» **Task details**: Your job is to copy every line in the material containing the word "idle".

» **The data**:
/-- WORD_ISSUE: the decoder issues the next word; it applies a STEP word itself (R271). Marks (DEDUCED 208). -/
def wordIssue (c : Nat) (s : State) : State :=
  match s.physOf c with
  | none => s
  | some k =>
    let x := s.croft k
    match x.prog with
    | none => s
    | some g =>
      let i := g.next % 2048
      let w := Tab.look 0 x.store i
      match engineNamed w with
      | none => s
      | some e =>
        if !s.works k || g.len ≤ g.issued || !x.mayIssue e i then s
        else
          let (ok, s) := checkKeys k (· == storeKey i) s
          let gt := s.bel.gt
          if !ok then s
          else s.modCroft k (fun x =>
            let step := if isStep w then x.step + BitVec.ofNat 32 (flDelta w) else x.step
            let x := x.setQueue e (x.queue e ++ [{ word := w, pos := g.issued, step := x.step }])
            { x with step := step, busyGt := gt, lastProg := g.index * 2 ^ 28 + (i + 1) % 2048
                     prog := some { g with next := g.next + 1, issued := g.issued + 1 } })

/-- WORD_RETIRE: the word at the head of a queue retires and applies its signal (R287). An MX word's last bit-plane ended K + 8
cc before; the level falls from then on where no other MX word streams or is ready (R258, R259). -/
def wordRetire (c : Nat) (e : Engine) (s : State) : State :=
  match s.physOf c with
  | none => s
  | some k =>
    match (s.croft k).queue e with
    | [] => s
    | q :: rest =>
      if !s.works k || !(q.done || (isStep q.word && s.waitMet k q.word)) then s
      else
        let s := signalWord k q.word (s.modCroft k (fun x => x.setQueue e rest))
        let ready := match (s.croft k).next .mx with | some n => s.waitMet k n.word | none => false
        let gt := s.bel.gt
        let still := e = .mx && !ready && !rest.any (·.done)
        let s := if still then s.modCroft k (Croft.rest (ccAt gt - ((compute q.word).k + 8))) else s
        s.modCroft k (fun x =>
          let x := { x with busyGt := gt }
          match x.prog with
          | some g => if g.len ≤ g.issued && x.unretired.isEmpty then { x with prog := none } else x
          | none => x)

/-! ## The stall sentinel (R303) -/

/-- A POST that is held at the limit. -/
def Croft.heldPost (c : Croft) : Option QWord :=
  (c.next .fp).filter (fun q => isOp .fp 1 q.word &&
    (let r := (portWord q.word).ptype == 0x30
     (if r then 16 else 32) ≤ (c.posts.filter (·.response == r)).length))

/-- The flag that a waiting queue head waits on: number, and 0x100 for a Tract flag. -/
def State.waitedOn (s : State) (k : Nat) : Option Nat :=
  let c := s.croft k
  match [Engine.mx, .vx, .mv, .fp, .fl].findSome? (fun e => (c.next e).filter (fun q => !s.waitMet k q.word)) with
  | some q => some (wWaitFlag q.word + if wWaitTract q.word then 0x100 else 0)
  | none =>
    c.heldPost.map (fun q =>
      let r := (portWord q.word).ptype == 0x30
      match c.posts.find? (·.response == r) with | some p => p.flag | none => 0)

/-- The flags that waiting queue heads wait on, a Tract flag as 0x100 above its number; a held POST waits on those of the
outstanding receives (R303). -/
def State.waitsOn (s : State) (k : Nat) : List Nat :=
  let c := s.croft k
  ([Engine.mx, .vx, .mv, .fp, .fl].filterMap (fun e => (c.next e).filter (fun q => !s.waitMet k q.word))).map (fun q =>
    wWaitFlag q.word + if wWaitTract q.word then 0x100 else 0) ++
  (match c.heldPost with
   | some q => (c.posts.filter (·.response == ((portWord q.word).ptype == 0x30))).map (·.flag)
   | none => [])

/-- GT since which a Croft has been quiet: no word started, issued or retired, and no flag waited on changed (R303). -/
def State.quietSince (s : State) (k : Nat) : Nat :=
  let c := s.croft k
  ((s.waitsOn k).map (fun w =>
    if 0x100 ≤ w then Tab.look 0 s.crf.tflagGt (16 * (k / 136) + w % 0x100) else Tab.look 0 c.flagGt w)).foldl max c.busyGt

/-- No word is under way and none can start or be issued. -/
def State.stalled (s : State) (k : Nat) : Bool :=
  let c := s.croft k
  let idle := c.unretired.all (fun q => !q.done) &&
    [Engine.mx, .vx, .mv, .fp, .fl].all (fun e => match c.next e with
      | some q => !s.waitMet k q.word || (e == .fp && c.heldPost.isSome)
      | none => true)
  let decoder := match c.prog with
    | none => true
    | some g =>
      let i := g.next % 2048
      g.len ≤ g.issued || (match engineNamed (Tab.look 0 c.store i) with | some e => !c.mayIssue e i | none => true)
  idle && decoder

/-- CROFT_HUNG, at the first mark by which the Croft has been quiet for SENTINEL_TICKS whole ticks (R303): it is fenced and
logged, and a capsule is asked for. Marks (DEDUCED 225). -/
def croftHung (c : Nat) (s : State) : State :=
  match s.physOf c with
  | none => s
  | some k =>
    match s.waitedOn k with
    | none => s
    | some w =>
      if !s.works k || !s.stalled k then s
      else
        let n := match s.fieldBody with | some (_, b) => b.sentinel | none => 4
        let due := ((s.quietSince k + s.tickLen - 1) / s.tickLen + n) * s.tickLen
        let s := advanceTo (max due (s.markAt s.bel.gt)) s
        let (f, set) := match s.fieldBody with | some (f, b) => (f, b.captureSet) | none => (0, [])
        let seq := s.attic.faultSeq
        let s := recordFault { source := 0x0705, unit := unitCroft k, cls := 2, access := 0x0B, addr := w, fenced := true }
          (hangCroft k s)
        requestCapsule { cause := 1, field := f, faultSeq := seq, gt := s.bel.gt, crofts := capsuleSet [c] set } s

/-! ## Meanings -/

/-- What acts on the core is followed by what the core does at once. -/
def onCore (f : State → State) (s : State) : State := if s.isFatal then s else settleCore (f s)

def execTickProgramStart (c : Nat) (s : State) : Answer := need (Wf.croft c) (tickStart c s)
def execWordIssue (c : Nat) (s : State) : Answer := need (Wf.croft c) (wordIssue c s)
def execWordRetire (c : Nat) (e : Engine) (s : State) : Answer := need (Wf.croft c) (wordRetire c e s)
def execMxLoad (c : Nat) (s : State) : Answer := need (Wf.croft c) (startWord c .mx 0 (mxLoad c) s)
def execMxReuse (c : Nat) (s : State) : Answer := need (Wf.croft c) (startWord c .mx 1 (mxReuse c) s)
def execVxAdd (c : Nat) (s : State) : Answer := need (Wf.croft c) (startWord c .vx 0 (vxWord 0 c) s)
def execVxSub (c : Nat) (s : State) : Answer := need (Wf.croft c) (startWord c .vx 1 (vxWord 1 c) s)
def execVxMul (c : Nat) (s : State) : Answer := need (Wf.croft c) (startWord c .vx 2 (vxWord 2 c) s)
def execVxFma (c : Nat) (s : State) : Answer := need (Wf.croft c) (startWord c .vx 3 (vxWord 3 c) s)
def execVxMax (c : Nat) (s : State) : Answer := need (Wf.croft c) (startWord c .vx 4 (vxWord 4 c) s)
def execVxMin (c : Nat) (s : State) : Answer := need (Wf.croft c) (startWord c .vx 5 (vxWord 5 c) s)
def execVxExp (c : Nat) (s : State) : Answer := need (Wf.croft c) (startWord c .vx 6 (vxWord 6 c) s)
def execVxRecip (c : Nat) (s : State) : Answer := need (Wf.croft c) (startWord c .vx 7 (vxWord 7 c) s)
def execVxLsum (c : Nat) (s : State) : Answer := need (Wf.croft c) (startWord c .vx 8 (vxWord 8 c) s)
def execVxLmax (c : Nat) (s : State) : Answer := need (Wf.croft c) (startWord c .vx 9 (vxWord 9 c) s)
def execVxConvert (c : Nat) (s : State) : Answer := need (Wf.croft c) (startWord c .vx 10 (vxWord 10 c) s)
def execVxSplit (c : Nat) (s : State) : Answer := need (Wf.croft c) (startWord c .vx 11 (vxWord 11 c) s)
def execMvCopy (c : Nat) (s : State) : Answer := need (Wf.croft c) (startWord c .mv 0 mvWalk s)
def execMvTranspose (c : Nat) (s : State) : Answer := need (Wf.croft c) (startWord c .mv 1 mvWalk s)
def execMvGather (c : Nat) (s : State) : Answer := need (Wf.croft c) (startWord c .mv 2 mvGather s)
def execMvScatter (c : Nat) (s : State) : Answer := need (Wf.croft c) (startWord c .mv 3 mvScatter s)
def execMvFill (c : Nat) (s : State) : Answer := need (Wf.croft c) (startWord c .mv 4 mvFill s)
def execMvOverlay (c : Nat) (s : State) : Answer := need (Wf.croft c) (startWord c .mv 5 mvWalk s)
def execFpSend (c : Nat) (s : State) : Answer := need (Wf.croft c) (onCore (startWord c .fp 0 (fpSend c)) s)
def execFpPost (c : Nat) (s : State) : Answer := need (Wf.croft c) (startWord c .fp 1 fpPost s)
def execFpPenOpen (c : Nat) (s : State) : Answer := need (Wf.croft c) (onCore (startWord c .fp 2 (fpPenOpen c)) s)
def execFpPenSend (c : Nat) (s : State) : Answer := need (Wf.croft c) (onCore (startWord c .fp 3 (fpPenSend c)) s)
def execFlNop (c : Nat) (s : State) : Answer := need (Wf.croft c) (startWord c .fl 0 (flWord (fun _ _ s => s)) s)
def execFlSet (c : Nat) (s : State) : Answer := need (Wf.croft c) (startWord c .fl 1 (flWord flSetDo) s)
def execFlAdd (c : Nat) (s : State) : Answer := need (Wf.croft c) (startWord c .fl 2 (flWord flAddDo) s)
def execFlTadd (c : Nat) (s : State) : Answer := need (Wf.croft c) (startWord c .fl 3 (flWord flTaddDo) s)
def execFlBarrier (c : Nat) (s : State) : Answer := need (Wf.croft c) (startWord c .fl 5 (flWord flBarrierDo) s)
def execCroftRxPacket (c : Nat) (p : Packet) (s : State) : Answer :=
  need (Wf.croft c && Wf.packet p) (onCore (croftRx c p) s)
def execCroftHung (c : Nat) (s : State) : Answer := need (Wf.croft c) (croftHung c s)

end Sys2Proof.Machine
end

» **Expected output**:
  let idle := c.unretired.all (fun q => !q.done) &&
  idle && decoder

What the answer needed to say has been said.